**Exercise instructions:** Please keep to the lines below from the one with "line (bs : List PByte)" through the one with "if !canonical a then .bad .fetch", and restate them word for word, ends included.

**Input records:**

★ ★ ★ ★ ★

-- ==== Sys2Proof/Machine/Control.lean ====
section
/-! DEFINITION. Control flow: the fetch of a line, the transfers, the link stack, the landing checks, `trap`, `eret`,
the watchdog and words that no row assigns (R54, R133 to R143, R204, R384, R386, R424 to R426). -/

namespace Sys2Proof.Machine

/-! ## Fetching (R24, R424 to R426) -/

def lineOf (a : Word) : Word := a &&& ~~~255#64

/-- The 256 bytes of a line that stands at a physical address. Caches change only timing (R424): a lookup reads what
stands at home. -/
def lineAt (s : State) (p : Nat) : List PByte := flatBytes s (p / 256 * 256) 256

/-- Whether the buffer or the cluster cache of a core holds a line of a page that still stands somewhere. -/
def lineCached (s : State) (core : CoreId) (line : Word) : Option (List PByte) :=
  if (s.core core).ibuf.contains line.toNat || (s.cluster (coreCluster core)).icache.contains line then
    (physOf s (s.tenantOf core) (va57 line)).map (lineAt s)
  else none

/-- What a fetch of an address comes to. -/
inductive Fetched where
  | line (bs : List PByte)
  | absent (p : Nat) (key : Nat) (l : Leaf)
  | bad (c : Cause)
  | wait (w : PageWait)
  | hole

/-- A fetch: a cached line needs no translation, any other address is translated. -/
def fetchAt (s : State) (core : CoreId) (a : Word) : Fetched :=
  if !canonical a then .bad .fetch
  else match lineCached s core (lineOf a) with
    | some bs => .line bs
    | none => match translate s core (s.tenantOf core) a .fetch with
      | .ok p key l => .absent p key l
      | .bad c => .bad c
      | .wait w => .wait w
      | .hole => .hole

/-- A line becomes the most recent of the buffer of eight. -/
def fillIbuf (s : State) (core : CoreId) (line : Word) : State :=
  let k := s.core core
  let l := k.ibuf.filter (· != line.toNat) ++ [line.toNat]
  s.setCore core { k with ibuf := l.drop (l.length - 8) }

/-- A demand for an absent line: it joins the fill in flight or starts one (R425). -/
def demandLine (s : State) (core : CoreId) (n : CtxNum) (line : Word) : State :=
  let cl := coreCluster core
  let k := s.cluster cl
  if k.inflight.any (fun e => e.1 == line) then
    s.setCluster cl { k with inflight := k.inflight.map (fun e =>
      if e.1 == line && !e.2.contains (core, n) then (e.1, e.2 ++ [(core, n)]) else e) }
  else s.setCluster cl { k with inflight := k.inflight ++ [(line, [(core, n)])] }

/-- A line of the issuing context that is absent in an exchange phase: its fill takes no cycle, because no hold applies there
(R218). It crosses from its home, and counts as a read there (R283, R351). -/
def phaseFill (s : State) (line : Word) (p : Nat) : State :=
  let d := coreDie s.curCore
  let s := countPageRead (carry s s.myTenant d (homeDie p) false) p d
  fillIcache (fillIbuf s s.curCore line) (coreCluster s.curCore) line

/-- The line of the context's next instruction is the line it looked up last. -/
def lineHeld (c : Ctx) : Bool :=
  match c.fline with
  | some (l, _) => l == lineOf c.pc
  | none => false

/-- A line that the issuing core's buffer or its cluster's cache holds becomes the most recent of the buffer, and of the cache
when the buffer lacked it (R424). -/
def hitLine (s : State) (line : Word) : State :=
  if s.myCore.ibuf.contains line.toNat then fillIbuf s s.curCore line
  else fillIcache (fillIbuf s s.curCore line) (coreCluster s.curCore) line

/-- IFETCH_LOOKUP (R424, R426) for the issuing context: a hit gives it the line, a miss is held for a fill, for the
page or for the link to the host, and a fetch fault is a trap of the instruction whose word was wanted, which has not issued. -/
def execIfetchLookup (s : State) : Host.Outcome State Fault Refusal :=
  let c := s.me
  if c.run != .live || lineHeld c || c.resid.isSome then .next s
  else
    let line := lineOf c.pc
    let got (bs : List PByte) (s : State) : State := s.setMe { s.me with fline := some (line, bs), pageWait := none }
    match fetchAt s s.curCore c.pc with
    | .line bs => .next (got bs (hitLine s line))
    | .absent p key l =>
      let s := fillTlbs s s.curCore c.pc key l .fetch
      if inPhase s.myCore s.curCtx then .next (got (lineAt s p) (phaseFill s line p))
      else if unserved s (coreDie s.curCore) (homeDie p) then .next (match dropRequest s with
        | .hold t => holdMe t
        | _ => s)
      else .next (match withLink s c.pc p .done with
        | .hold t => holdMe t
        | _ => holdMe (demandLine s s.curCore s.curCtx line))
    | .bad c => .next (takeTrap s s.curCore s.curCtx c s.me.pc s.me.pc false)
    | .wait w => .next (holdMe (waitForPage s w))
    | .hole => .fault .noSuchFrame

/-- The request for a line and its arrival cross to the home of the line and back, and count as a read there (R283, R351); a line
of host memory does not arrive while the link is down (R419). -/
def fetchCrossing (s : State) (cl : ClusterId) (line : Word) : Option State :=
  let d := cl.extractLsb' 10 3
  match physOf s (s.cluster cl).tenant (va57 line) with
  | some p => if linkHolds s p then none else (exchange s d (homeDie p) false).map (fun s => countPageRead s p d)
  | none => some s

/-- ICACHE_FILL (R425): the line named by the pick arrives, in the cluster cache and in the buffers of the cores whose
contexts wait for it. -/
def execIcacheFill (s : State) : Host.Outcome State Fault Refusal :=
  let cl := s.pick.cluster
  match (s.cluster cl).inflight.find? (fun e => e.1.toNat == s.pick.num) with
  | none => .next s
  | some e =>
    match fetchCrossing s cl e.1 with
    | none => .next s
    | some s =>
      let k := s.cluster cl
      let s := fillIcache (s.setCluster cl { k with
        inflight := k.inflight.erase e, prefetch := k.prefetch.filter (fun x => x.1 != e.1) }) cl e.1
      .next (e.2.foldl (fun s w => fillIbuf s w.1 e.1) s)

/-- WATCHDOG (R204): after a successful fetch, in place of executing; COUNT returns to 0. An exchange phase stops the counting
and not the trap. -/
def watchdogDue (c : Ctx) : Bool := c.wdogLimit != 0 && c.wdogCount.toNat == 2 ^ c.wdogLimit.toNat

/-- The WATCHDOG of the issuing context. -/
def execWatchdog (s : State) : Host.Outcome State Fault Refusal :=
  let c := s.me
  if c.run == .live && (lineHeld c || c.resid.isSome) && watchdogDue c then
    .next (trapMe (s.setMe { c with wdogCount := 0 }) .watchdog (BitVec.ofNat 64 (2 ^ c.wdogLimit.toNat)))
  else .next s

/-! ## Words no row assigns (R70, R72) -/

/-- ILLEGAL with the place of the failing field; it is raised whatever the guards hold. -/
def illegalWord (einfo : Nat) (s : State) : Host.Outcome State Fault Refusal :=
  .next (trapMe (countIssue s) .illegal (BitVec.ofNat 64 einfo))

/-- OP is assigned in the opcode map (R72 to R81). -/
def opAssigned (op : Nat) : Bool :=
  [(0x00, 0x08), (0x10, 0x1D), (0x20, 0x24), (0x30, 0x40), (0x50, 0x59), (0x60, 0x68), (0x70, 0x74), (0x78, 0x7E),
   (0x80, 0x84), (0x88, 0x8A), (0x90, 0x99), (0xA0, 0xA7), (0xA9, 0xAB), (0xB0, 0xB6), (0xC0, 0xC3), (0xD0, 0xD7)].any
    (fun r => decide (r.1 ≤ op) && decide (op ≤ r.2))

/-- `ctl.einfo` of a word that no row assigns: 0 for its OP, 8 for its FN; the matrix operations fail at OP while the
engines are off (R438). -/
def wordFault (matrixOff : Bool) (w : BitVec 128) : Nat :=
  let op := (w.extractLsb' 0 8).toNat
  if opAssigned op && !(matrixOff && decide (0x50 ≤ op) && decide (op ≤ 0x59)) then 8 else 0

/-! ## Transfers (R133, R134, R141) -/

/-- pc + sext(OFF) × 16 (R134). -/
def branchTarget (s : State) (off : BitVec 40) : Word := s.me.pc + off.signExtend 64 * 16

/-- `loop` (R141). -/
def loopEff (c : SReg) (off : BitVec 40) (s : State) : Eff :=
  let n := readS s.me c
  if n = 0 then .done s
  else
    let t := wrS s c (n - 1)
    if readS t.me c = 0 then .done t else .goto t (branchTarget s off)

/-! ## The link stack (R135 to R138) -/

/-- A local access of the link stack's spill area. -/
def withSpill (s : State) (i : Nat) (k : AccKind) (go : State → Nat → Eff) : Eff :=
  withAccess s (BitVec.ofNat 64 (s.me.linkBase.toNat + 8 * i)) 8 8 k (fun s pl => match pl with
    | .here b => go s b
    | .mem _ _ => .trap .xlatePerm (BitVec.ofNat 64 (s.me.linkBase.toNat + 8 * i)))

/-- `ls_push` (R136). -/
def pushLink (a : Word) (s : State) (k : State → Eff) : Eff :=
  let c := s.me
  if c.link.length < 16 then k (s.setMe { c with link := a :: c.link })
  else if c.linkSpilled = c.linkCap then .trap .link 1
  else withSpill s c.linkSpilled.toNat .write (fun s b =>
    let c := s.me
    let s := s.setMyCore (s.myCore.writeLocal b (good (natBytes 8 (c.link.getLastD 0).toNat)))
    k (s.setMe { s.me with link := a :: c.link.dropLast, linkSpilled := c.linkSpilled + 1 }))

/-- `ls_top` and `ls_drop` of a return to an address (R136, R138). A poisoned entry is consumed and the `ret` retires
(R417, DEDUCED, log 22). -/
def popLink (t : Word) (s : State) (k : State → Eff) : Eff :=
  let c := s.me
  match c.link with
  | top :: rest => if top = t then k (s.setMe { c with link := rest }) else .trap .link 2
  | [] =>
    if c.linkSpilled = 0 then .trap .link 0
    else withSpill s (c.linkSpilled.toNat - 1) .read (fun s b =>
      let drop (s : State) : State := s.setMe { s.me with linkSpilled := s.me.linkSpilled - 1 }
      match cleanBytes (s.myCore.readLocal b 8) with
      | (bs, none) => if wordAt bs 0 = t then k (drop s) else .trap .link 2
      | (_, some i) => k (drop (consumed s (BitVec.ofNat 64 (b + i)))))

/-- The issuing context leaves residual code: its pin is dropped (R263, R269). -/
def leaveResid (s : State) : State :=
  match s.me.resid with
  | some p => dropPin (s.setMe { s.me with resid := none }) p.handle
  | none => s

★ ★ ★ ★ ★

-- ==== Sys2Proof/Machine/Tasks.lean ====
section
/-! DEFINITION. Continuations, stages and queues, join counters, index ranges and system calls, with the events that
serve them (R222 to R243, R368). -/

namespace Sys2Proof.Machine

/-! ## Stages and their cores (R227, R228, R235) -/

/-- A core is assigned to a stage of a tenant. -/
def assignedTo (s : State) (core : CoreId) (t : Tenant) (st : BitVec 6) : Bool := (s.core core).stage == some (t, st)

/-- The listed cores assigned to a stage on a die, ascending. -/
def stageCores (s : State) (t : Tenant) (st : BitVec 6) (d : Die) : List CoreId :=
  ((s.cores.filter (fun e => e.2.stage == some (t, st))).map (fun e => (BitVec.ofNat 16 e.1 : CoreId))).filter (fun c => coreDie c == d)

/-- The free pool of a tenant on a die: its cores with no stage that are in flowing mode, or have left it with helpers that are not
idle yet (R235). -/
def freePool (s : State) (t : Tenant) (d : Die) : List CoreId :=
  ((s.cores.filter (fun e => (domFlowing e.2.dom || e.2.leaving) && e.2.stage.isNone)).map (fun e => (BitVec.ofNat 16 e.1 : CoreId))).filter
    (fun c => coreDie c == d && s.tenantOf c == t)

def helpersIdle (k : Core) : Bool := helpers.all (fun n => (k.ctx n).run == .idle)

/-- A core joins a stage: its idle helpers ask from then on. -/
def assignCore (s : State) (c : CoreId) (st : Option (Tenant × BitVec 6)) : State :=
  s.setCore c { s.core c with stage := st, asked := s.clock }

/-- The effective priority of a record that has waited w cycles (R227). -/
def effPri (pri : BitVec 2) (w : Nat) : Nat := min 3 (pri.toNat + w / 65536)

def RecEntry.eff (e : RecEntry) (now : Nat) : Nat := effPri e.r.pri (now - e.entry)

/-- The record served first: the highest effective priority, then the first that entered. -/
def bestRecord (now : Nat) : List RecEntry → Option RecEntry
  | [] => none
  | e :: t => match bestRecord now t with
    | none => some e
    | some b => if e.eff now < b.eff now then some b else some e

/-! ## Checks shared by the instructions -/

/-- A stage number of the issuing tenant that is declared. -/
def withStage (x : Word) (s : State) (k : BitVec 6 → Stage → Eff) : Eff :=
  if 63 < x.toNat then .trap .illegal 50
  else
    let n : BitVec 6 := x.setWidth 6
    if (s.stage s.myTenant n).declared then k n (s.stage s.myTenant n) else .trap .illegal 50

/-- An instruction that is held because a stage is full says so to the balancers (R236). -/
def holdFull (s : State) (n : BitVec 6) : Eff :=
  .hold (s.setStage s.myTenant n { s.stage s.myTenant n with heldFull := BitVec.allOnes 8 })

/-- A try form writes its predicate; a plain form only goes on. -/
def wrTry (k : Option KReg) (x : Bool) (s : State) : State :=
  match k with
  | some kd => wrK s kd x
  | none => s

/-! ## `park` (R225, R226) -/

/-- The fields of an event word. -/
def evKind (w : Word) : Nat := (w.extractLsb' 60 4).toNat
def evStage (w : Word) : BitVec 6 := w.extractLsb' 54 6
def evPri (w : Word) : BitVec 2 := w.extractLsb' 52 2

★ ★ ★ ★ ★

**Task response:**
  | line (bs : List PByte)
  | absent (p : Nat) (key : Nat) (l : Leaf)
  | bad (c : Cause)
  | wait (w : PageWait)
  | hole

/-- A fetch: a cached line needs no translation, any other address is translated. -/
def fetchAt (s : State) (core : CoreId) (a : Word) : Fetched :=
  if !canonical a then .bad .fetch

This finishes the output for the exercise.